Let’s take a closer look at the schematic, as there are plenty of interesting things going on here.

First, notice how the input signal $V_i_n$ isn’t applied directly to the base, but instead passes through capacitor $C_i_n$ first. Recall that a capacitor acts like a short for AC signals, but like an open circuit for DC. This allows our input signal to pass through the capacitor while stopping DC voltage from our power supply from leaking out. This is called AC coupling the input.

Biasing the Transistor

We know that a transistor requires a power supply to work. Here, this power supply is modeled with $V_c_c$ . But what are $R_1$ and $R_2$ used for? Wouldn’t the circuit work without them? Well no, or more exactly, not all the time. As we explained in our chapter on BJTs, the Base-Emitter junction of NPN transistors need to be forward biased for the transistor to conduct. Knowing this, if we want our amplifier to amplify signals all the time, the BE junction needs to be forward biased all the time. This means that we must have $V_b_e > 0.7 V$ all the time. If we only apply $V_i_n$ at the base without anything else, then we would have $V_i_n = V_b$ . But $V_i_n$ is a pure AC signal with no DC offset (the capacitor gets rid of any DC offset if present), it will swing between two values, one positive and one negative.

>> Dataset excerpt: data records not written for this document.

-- ==== Sys2Proof/Tests/Slice0.lean ====
section
/-! SUPPORT. The model's own tests: words written out from the spec's encoding and decoded, ill-formed terms that the checks
refuse, one small step or draw per command from the spec's vectors (95_test_vectors), and for every statement with hypotheses
a concrete state and operands that meet them. -/

namespace Sys2Proof.Tests

open Sys2Proof Sys2Proof.Machine

/-! ## Well-formedness: one ill-formed term per check -/

theorem test_wf_refuses_mul3_nr : ¬WellFormed (.newgenNR 3 true false true) := by decide
theorem test_wf_refuses_mul3_ru : ¬WellFormed (.newgenRU 3 false false true) := by decide
theorem test_wf_refuses_mul3_lz : ¬WellFormed (.newgenLZ 3 false true false) := by decide
theorem test_wf_refuses_registers :
    ∀ n : BitVec 4, n.toNat ∈ [6, 7, 11, 12, 13, 14, 15] → ¬WellFormed (.rdreg n) := by decide

/-! ## Decoding: words written out bit by bit from R71 (zero, reg, chk, sg, w, var, mul, op) -/

theorem test_decode_extmul :
    decode 0b00000000000000000_0000_0_0_0_00_00_0001 = .ok .extmulS ∧
    decode 0b00000000000000000_0000_0_0_0_00_01_0001 = .ok .extmulO ∧
    decode 0b00000000000000000_0000_0_0_0_00_10_0001 = .ok .extmulI := by decide
theorem test_decode_draw :
    decode 0b00000000000000000_0000_0_0_0_00_00_0010 = .ok .draw32 ∧
    decode 0b00000000000000000_0000_0_0_1_00_00_0010 = .ok .draw64 := by decide
theorem test_decode_transposition :
    decode 0b00000000000000000_0000_0_1_0_00_00_0011 = .ok (.touns false true) ∧
    decode 0b00000000000000000_0000_0_0_1_00_00_0100 = .ok (.tosgn true false) := by decide
theorem test_decode_newgen :
    decode 0b00000000000000000_0000_1_1_0_00_00_0101 = .ok (.newgenNR 0 false true true) ∧
    decode 0b00000000000000000_0000_1_0_0_01_10_0101 = .ok (.newgenRU 2 false false true) ∧
    decode 0b00000000000000000_0000_0_1_1_10_01_0101 = .ok (.newgenLZ 1 true true false) := by decide
theorem test_decode_next_rdreg :
    decode 0b00000000000000000_0000_0_0_0_00_00_0110 = .ok .next ∧
    decode 0b00000000000000000_1010_0_0_0_00_00_0111 = .ok (.rdreg 10) := by decide
/-- 95_test_vectors V60 to V79c: illegal on every instance and in every state. -/
theorem test_decode_illegal :
    ([0x00000000, 0xFFFFFFFF, 0x00000008, 0x0000000F, 0x00000031, 0x00000101, 0x00000041, 0x00000012,
      0x00000202, 0x00000403, 0x00000013, 0x00000805, 0x000004C5, 0x00000475, 0x00000106, 0x00003007,
      0x00003807, 0x00005807, 0x00007807, 0x00000107, 0x00008006, 0x80000001, 0x00010005] :
        List CmdWord).all (fun c => (decode c).toOption.isNone) = true := by decide
theorem test_table_word : decodeTableWord 32 0x785 = some (.newgenLZ 0 true true true) := by decide

/-! ## Small states -/

/-- A core with the given parameters, a command on the port and words from the engine. -/
def core0 (engw : Width) (wide : Bool) (op0 op1 : Word) (words : List Word) : State :=
  State.resetCore { engw := engw, hasWideMul := wide } { cmd := 0, op0 := op0, op1 := op1 } []
    { given := words, live := false, pos := 0 }

/-- A core with a generator bound: images, distance, threshold, `THRV`, `CFG`. -/
def bound (a b dist thr : Word) (thrv : Bool) (cfg : Word) (engw : Width) (words : List Word) : State :=
  { core0 engw true 0 0 words with
    a := a, b := b, dist := dist, thr := thr, thrv := thrv, gv := true, cfg := cfg }

/-- The same in the middle of a NEXT, with a complete draw. -/
def evaluating (s : State) (draw : Word) : State :=
  { s with phase := .eval, cur := .nextop, cw := s.cfgWidth, acc := draw }

/-- What a result answers: error code and both results. -/
def answer (r : Result) : Option (ErrCode × Word × Word) :=
  (nextOf r).map fun s => (s.rsp.err, s.rsp.res0, s.rsp.res1)

/-! ## Extended multiply (vectors V3, V10, V15, V13, V16) -/

theorem test_extmulS :
    answer (exec .extmulS (core0 .w32 true 0x0123456789ABCDEF 0xFEDCBA9876543210 [])) =
      some (.ok, 0x2236D88FE5618CF0, 0x0121FA00AD77D742) := by decide
theorem test_extmulS_largest :
    answer (exec .extmulS (core0 .w64 false 0xFFFFFFFFFFFFFFFF 0xFFFFFFFFFFFFFFFF [])) =
      some (.ok, 1, 0xFFFFFFFFFFFFFFFE) := by decide
theorem test_extmulO :
    answer (exec .extmulO (core0 .w32 true 0xFFFFFFFF00000000 0x00000000FFFFFFFF [])) =
      some (.ok, 0x0000000100000000, 0x00000000FFFFFFFE) := by decide
theorem test_extmulO_largest :
    answer (exec .extmulO (core0 .w32 true 0xFFFFFFFFFFFFFFFF 0xFFFFFFFFFFFFFFFF [])) =
      some (.ok, 1, 0xFFFFFFFFFFFFFFFE) := by decide
theorem test_extmulI :
    answer (exec .extmulI (core0 .w32 true 0x8000000000000000 0x8000000000000000 [])) =
      some (.ok, 0, 0x4000000000000000) := by decide
theorem test_extmulI_without : answer (exec .extmulI (core0 .w32 false 3 5 [])) = some (.cap, 0, 0) := by decide

/-! ## Draws (vectors V21, V22): the command, its words, the evaluation -/

theorem test_draw32 :
    answer (runFor 3 ((core0 .w64 true 0 0 [0xDEADBEEFCAFEBABE]).withFetchWord 32 0x002)) =
      some (.ok, 0x00000000CAFEBABE, 0) := by decide
theorem test_draw64 :
    answer (runFor 4 ((core0 .w32 true 0 0 [0x01234567, 0x89ABCDEF]).withFetchWord 32 0x102)) =
      some (.ok, 0x0123456789ABCDEF, 0) := by decide

/-! ## Transposition (vectors V30, V31, V34, V36) -/

theorem test_touns_s32 :
    answer (exec (.touns false true) (core0 .w32 true 0xFFFFFFFFFFFFFFFF 0 [])) =
      some (.ok, 0x7FFFFFFF, 0) := by decide
theorem test_touns_s64 :
    answer (exec (.touns true true) (core0 .w32 true 0xFFFFFFFFFFFFFFFD 0 [])) =
      some (.ok, 0x7FFFFFFFFFFFFFFD, 0) := by decide
theorem test_tosgn_s32 :
    answer (exec (.tosgn false true) (core0 .w32 true 0x7FFFFFFF 0 [])) =
      some (.ok, 0xFFFFFFFF, 0) := by decide
theorem test_tosgn_u32 :
    answer (exec (.tosgn false false) (core0 .w32 true 0x1234567890ABCDEF 0 [])) =
      some (.ok, 0x90ABCDEF, 0) := by decide

/-! ## Construction (43_generator R154, R155, R156; vectors V81, V85) -/

/-- What a NEWGEN leaves: A, B, DIST, THR, THRV, CFG. -/
def leaves (r : Result) : Option (Word × Word × Word × Word × Bool × Word) :=
  (nextOf r).map fun s => (s.a, s.b, s.dist, s.thr, s.thrv, s.cfg)

theorem test_newgenNR :
    leaves (exec (.newgenNR 0 false true true) (core0 .w32 true 5 5 [])) =
      some (0x80000005, 0x80000005, 1, 0, false, 0x200) := by decide
theorem test_newgenNR_full :
    leaves (exec (.newgenNR 0 false true true) (core0 .w64 true 0x80000000 0x7FFFFFFF [])) =
      some (0, 0xFFFFFFFF, 0, 0, false, 0x200) := by decide
theorem test_newgenRU :
    leaves (exec (.newgenRU 0 false false true) (core0 .w32 true 0xAAAAAAAA00000000 0xBBBBBBBBFFFFFFFE [])) =
      some (0, 0xFFFFFFFE, 0xFFFFFFFF, 1, true, 0x040) := by decide
theorem test_newgenRU_cap_before_range :
    answer (exec (.newgenRU 2 false false true) (core0 .w32 false 22 7 [])) = some (.cap, 0, 0) := by decide
theorem test_newgenLZ :
    leaves (exec (.newgenLZ 0 true true true) (core0 .w32 true 0xFFFFFFFFFFFFFFFD 5 [])) =
      some (0x7FFFFFFFFFFFFFFD, 0x8000000000000005, 9, 0, false, 0x380) := by decide
theorem test_newgenLZ_range :
    answer (exec (.newgenLZ 0 false true true) (core0 .w32 true 1 0xFFFFFFFF [])) = some (.range, 0, 0) := by
  decide

/-! ## Samples (program P3 commands 2 and 4; vector V40) -/

theorem test_next_rejects_twice :
    (nextOf (runFor 10 ((bound 0x7FFFFFFFFFFFFFFD 0x8000000000000005 9 0 false 0x380 .w32
      [0, 0, 0x1C71C71C, 0x71C71C72, 0x80000000, 0]).withFetchWord 32 0x006))).map
        (fun s => (s.rsp.res0, s.upper, s.lower, s.thr, s.thrv, s.engine.pos)) =
      some (1, 4, 0x8000000000000000, 7, true, 6) := by decide
theorem test_next_full_width :
    answer (runFor 3 ((bound 0 0xFFFFFFFF 0 0 false 0x200 .w64 [0xDEADBEEFCAFEBABE]).withFetchWord 32 0x006)) =
      some (.ok, 0x4AFEBABE, 0) := by decide

/-! ## Read-out (44_system R190) and the step that answers an illegal word -/

theorem test_rdreg_status : answer (exec (.rdreg 9) (bound 7 22 16 0 true 0x40 .w32 [])) = some (.ok, 3, 0) := by
  decide
theorem test_rdreg_cap : answer (exec (.rdreg 10) (core0 .w64 false 0 0 [])) = some (.ok, 2, 0) := by decide
theorem test_illegal_word : answer (step (State.reset.withFetchWord 32 0)) = some (.illegal, 0, 0) := by decide

/-! ## Witnesses: states and operands that meet the hypotheses of the statements -/

/-- A NEWGEN.RU of [7, 22] waits as the host's next move. -/
def issuing (cmd : CmdWord) (op0 op1 : Word) : State :=
  { core0 .w32 true 0 0 [] with host := [.issue { cmd := cmd, op0 := op0, op1 := op1 }] }

/-- A response of NEWGEN waits to be taken. -/
def answered (moves : List HostMove) : State :=
  { bound 7 22 16 0 true 0x40 .w32 [] with rspv := true, host := moves }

This will cause our transistor to turn off when $V_b_e = V_i_n < 0.7 V$ . Our output signal will be heavily distorted.

However, if we add some DC offset to the base voltage, such that even with the swing of our input voltage $V_b_e > 0.7 V$ all the time, then we can guarantee that our transistor will be always on. This is called biasing the transistor. There are several methods to do this, but the most common is the one shown in the full schematic. Here, biasing is done with a voltage divider created by $R_1$ and $R_2$ . This gives the transistor a bias voltage approximately equal to:

$V_B = \frac{R_2}{(R_1 + R_2)} \times V_C_C$

Why approximately? The voltage divider formula is only valid if no current is lost between the two resistances. Here, not all the current flows through $R_1$ and $R_2$ . Indeed, a small amount of current is sent through the Base-Emitter junction. The formula is thus not valid and will not give the exact bias voltage. However, since the base current is very small, the formula will still give a reasonably accurate value that we can exploit.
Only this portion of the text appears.